» Required work
Here the job is to return only the lines of the material, exactly, from the first one to the line with "shadowReg d = true".

» Dataset records

/-- An instruction with a true guard whose destination is among x11 to x14 traps with cause 0x03 and the word as tval,
before any effect (Table 8-11, step 7). Step 6 comes before it: an XGET with no slot lent raises cause 0x04, whatever its
destination. -/
def Obligations.ShadowDestinationTraps : Prop :=
  (∀ (i : Instr) (g : Guard) (d : Field4) (s : State), i.guard? = some g → guardHolds g s = true → d ∈ i.dests →
    shadowReg d = true → (s.here.lent = none → ∀ h e n, i ≠ .xget h e n) →
      exec i s = .next (s.trap 0x03 (s.here.word.setWidth 64))) ∧
  (∀ (g : Guard) (d n : Field4) (s : State), guardHolds g s = true → s.here.lent = none →
    exec (.xget g d n) s = .next (s.trap 0x04 (s.here.word.setWidth 64)))

/-! ### Integer arithmetic, constants and predicates -/

/-- The register forms of Table 10-11, with their results written as that table reads: arithmetic modulo 2^64, shift and
rotate amounts modulo 64, signed and unsigned extremes, and the halves of the 128-bit product. -/
def Obligations.RegisterFormResults : Prop :=
  ∀ (s : State) (g : Guard) (d a b : Field4), guardHolds g s = true → shadowReg d = false →
    let x := s.reg a
    let y := s.reg b
    let writes (i : Instr) (v : Word) : Prop := exec i s = .next (s.setReg d v).finish
    writes (.add g d a b) (x + y) ∧ writes (.sub g d a b) (x - y) ∧ writes (.and g d a b) (x &&& y) ∧
    writes (.or g d a b) (x ||| y) ∧ writes (.xor g d a b) (x ^^^ y) ∧
    writes (.shl g d a b) (x <<< (y.toNat % 64)) ∧ writes (.shr g d a b) (x >>> (y.toNat % 64)) ∧
    writes (.shra g d a b) (x.sshiftRight (y.toNat % 64)) ∧ writes (.rotr g d a b) (x.rotateRight (y.toNat % 64)) ∧
    writes (.min g d a b) (if y.slt x then y else x) ∧ writes (.max g d a b) (if x.slt y then y else x) ∧
    writes (.minu g d a b) (if y.ult x then y else x) ∧ writes (.maxu g d a b) (if x.ult y then y else x) ∧
    writes (.mul g d a b) (x * y) ∧
    writes (.mulh g d a b) ((x.signExtend 128 * y.signExtend 128).extractLsb' 64 64) ∧
    writes (.mulhu g d a b) ((x.setWidth 128 * y.setWidth 128).extractLsb' 64 64)

/-- The unary forms count leading zeros, trailing zeros and ones, and extend bytes, halves and words: the counts are said
by the bits they count. -/
def Obligations.UnaryFormResults : Prop :=
  ∀ (s : State) (g : Guard) (d a : Field4), guardHolds g s = true → shadowReg d = false →
    let x := s.reg a
    let writes (i : Instr) (v : Word) : Prop := exec i s = .next (s.setReg d v).finish
    (∃ n ≤ 64, writes (.clz g d a) (BitVec.ofNat 64 n) ∧ (∀ k < 64, 64 - n ≤ k → x.getLsbD k = false) ∧
      (n < 64 → x.getLsbD (63 - n) = true)) ∧
    (∃ n ≤ 64, writes (.ctz g d a) (BitVec.ofNat 64 n) ∧ (∀ k < n, x.getLsbD k = false) ∧
      (n < 64 → x.getLsbD n = true)) ∧
    writes (.popc g d a) (BitVec.ofNat 64 ((List.range 64).countP fun k => x.getLsbD k)) ∧
    writes (.sextB g d a) ((x.extractLsb' 0 8).signExtend 64) ∧ writes (.sextH g d a) ((x.extractLsb' 0 16).signExtend 64) ∧
    writes (.sextW g d a) ((x.extractLsb' 0 32).signExtend 64) ∧ writes (.zextB g d a) (x &&& 0xFF) ∧
    writes (.zextH g d a) (x &&& 0xFFFF) ∧ writes (.zextW g d a) (x &&& 0xFFFFFFFF)

/-- The immediate forms (R250), MOVI and MOVK (R253): MOVI writes imm16 sign-extended, and MOVK.n writes imm16 to bits
n+15:n of xd and leaves the other bits unchanged. -/
def Obligations.ImmediateFormResults : Prop :=
  ∀ (s : State) (g : Guard) (d a : Field4) (e : BitVec 12) (n : BitVec 6) (w : BitVec 16), guardHolds g s = true →
    shadowReg d = false →
    let x := s.reg a
    let old := s.reg d
    let writes (i : Instr) (v : Word) : Prop := exec i s = .next (s.setReg d v).finish
    writes (.addi g d a e) (x + e.signExtend 64) ∧ writes (.andi g d a e) (x &&& e.signExtend 64) ∧
    writes (.ori g d a e) (x ||| e.signExtend 64) ∧ writes (.xori g d a e) (x ^^^ e.signExtend 64) ∧
    writes (.shli g d a n) (x <<< n.toNat) ∧ writes (.shri g d a n) (x >>> n.toNat) ∧
    writes (.shrai g d a n) (x.sshiftRight n.toNat) ∧ writes (.rotri g d a n) (x.rotateRight n.toNat) ∧
    writes (.movi g d w) (w.signExtend 64) ∧
    writes (.movk16 g d w) (old.extractLsb' 32 32 ++ w ++ old.extractLsb' 0 16) ∧
    writes (.movk32 g d w) (old.extractLsb' 48 16 ++ w ++ old.extractLsb' 0 32) ∧
    writes (.movk48 g d w) (w ++ old.extractLsb' 0 48)

/-- What the integer forms and constants leave unchanged: every register but the destination, every predicate, every
other register of the thread and of the machine, and every byte of memory; the PC advances by 4. -/
def Obligations.IntegerFrame : Prop :=
  ∀ (i : Instr) (s t : State), i.isIntegerForm = true → (∀ d ∈ i.dests, shadowReg d = false) → exec i s = .next t →
    XFrame s t i.dests ∧ t.here.pc = s.here.pc + 4

/-- Division: a zero divisor traps with cause 0x10 and tval 0 at issue; otherwise the thread parks, and 20 core cycles
later the quotient or remainder, rounded toward zero, is written and the thread goes on. -/
def Obligations.DivisionResults : Prop :=
  ∀ (s : State) (g : Guard) (d a b : Field4), guardHolds g s = true → shadowReg d = false →
    let x := s.reg a
    let y := s.reg b
    let parks (i : Instr) (v : Word) : Prop :=
      (y = 0 → exec i s = .next (s.trap 0x10 0)) ∧
      (y ≠ 0 → ∃ t, exec i s = .next t ∧ t.here.state = .parked .longOp ∧ t.here.pc = s.here.pc ∧
        t.timers = s.timers ++ [(coreOfThread s.cur, (s.core (coreOfThread s.cur)).cyc.toNat + 20,
          .event (.longOpResult s.cur))] ∧
        exec (.longOpResult s.cur) t = .next
          (((t.setReg d v).modHere fun c => { c with result := none }).finish))
    parks (.div g d a b) (x.sdiv y) ∧ parks (.divu g d a b) (x.udiv y) ∧ parks (.rem g d a b) (x.srem y) ∧
      parks (.remu g d a b) (x.umod y)

/-- Compares set pd to whether the condition of Table 8-6 holds, and the predicate forms combine predicates; MOVP moves
the whole predicate word. -/
def Obligations.PredicateResults : Prop :=
  ∀ (s : State) (g : Guard) (p a b d : Field4) (e : BitVec 9), guardHolds g s = true → shadowReg d = false →
    let x := s.reg a
    let sets (i : Instr) (v : Bool) : Prop := exec i s = .next (s.setPred p v).finish
    let six (y : Word) (f : Nat → Bool → Prop) : Prop :=
      f 0 (decide (x = y)) ∧ f 1 (decide (x ≠ y)) ∧ f 2 (x.slt y) ∧ f 3 (x.ult y) ∧ f 4 (y.sle x) ∧ f 5 (y.ule x)
    six (s.reg b) (fun cc v => sets (.cmp g p a b (BitVec.ofNat 8 cc)) v) ∧
    six (e.signExtend 64) (fun cc v => sets (.cmpi g p a (BitVec.ofNat 3 cc) e) v) ∧
    sets (.pand g p a b) (s.pred a && s.pred b) ∧ sets (.por g p a b) (s.pred a || s.pred b) ∧
    sets (.pxor g p a b) (s.pred a ^^ s.pred b) ∧ sets (.pnot g p a) (!s.pred a) ∧ sets (.pmov g p a) (s.pred a) ∧
    exec (.movpFromPw g d) s = .next (s.setReg d (s.here.preds.setWidth 64)).finish ∧
    exec (.movpToPw g a) s = .next (s.modHere fun c => { c with preds := x.extractLsb' 0 16 }).finish

/-- What a compare or a predicate form leaves unchanged: every predicate but pd, every x register, and everything else
of the machine; MOVP to the predicates changes predicates alone. -/
def Obligations.PredicateFrame : Prop :=
  (∀ (s t : State) (g : Guard) (p a b : Field4) (cc : BitVec 8) (c3 : BitVec 3) (e : BitVec 9),
    ∀ i ∈ ([.cmp g p a b cc, .cmpi g p a c3 e, .pand g p a b, .por g p a b, .pxor g p a b, .pnot g p a, .pmov g p a] :
      List Instr), exec i s = .next t → PredFrame s t p ∧ t.here.pc = s.here.pc + 4 ∧ ∀ r, t.reg r = s.reg r) ∧
  (∀ (s t : State) (g : Guard) (a : Field4), exec (.movpToPw g a) s = .next t → OnlyThread s t ∧
      t.here = { s.here with preds := t.here.preds, pc := s.here.pc + 4, state := t.here.state } ∧
      ∀ r, t.reg r = s.reg r)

» Answer space
/-- An instruction with a true guard whose destination is among x11 to x14 traps with cause 0x03 and the word as tval,
before any effect (Table 8-11, step 7). Step 6 comes before it: an XGET with no slot lent raises cause 0x04, whatever its
destination. -/
def Obligations.ShadowDestinationTraps : Prop :=
  (∀ (i : Instr) (g : Guard) (d : Field4) (s : State), i.guard? = some g → guardHolds g s = true → d ∈ i.dests →
    shadowReg d = true → (s.here.lent = none → ∀ h e n, i ≠ .xget h e n) →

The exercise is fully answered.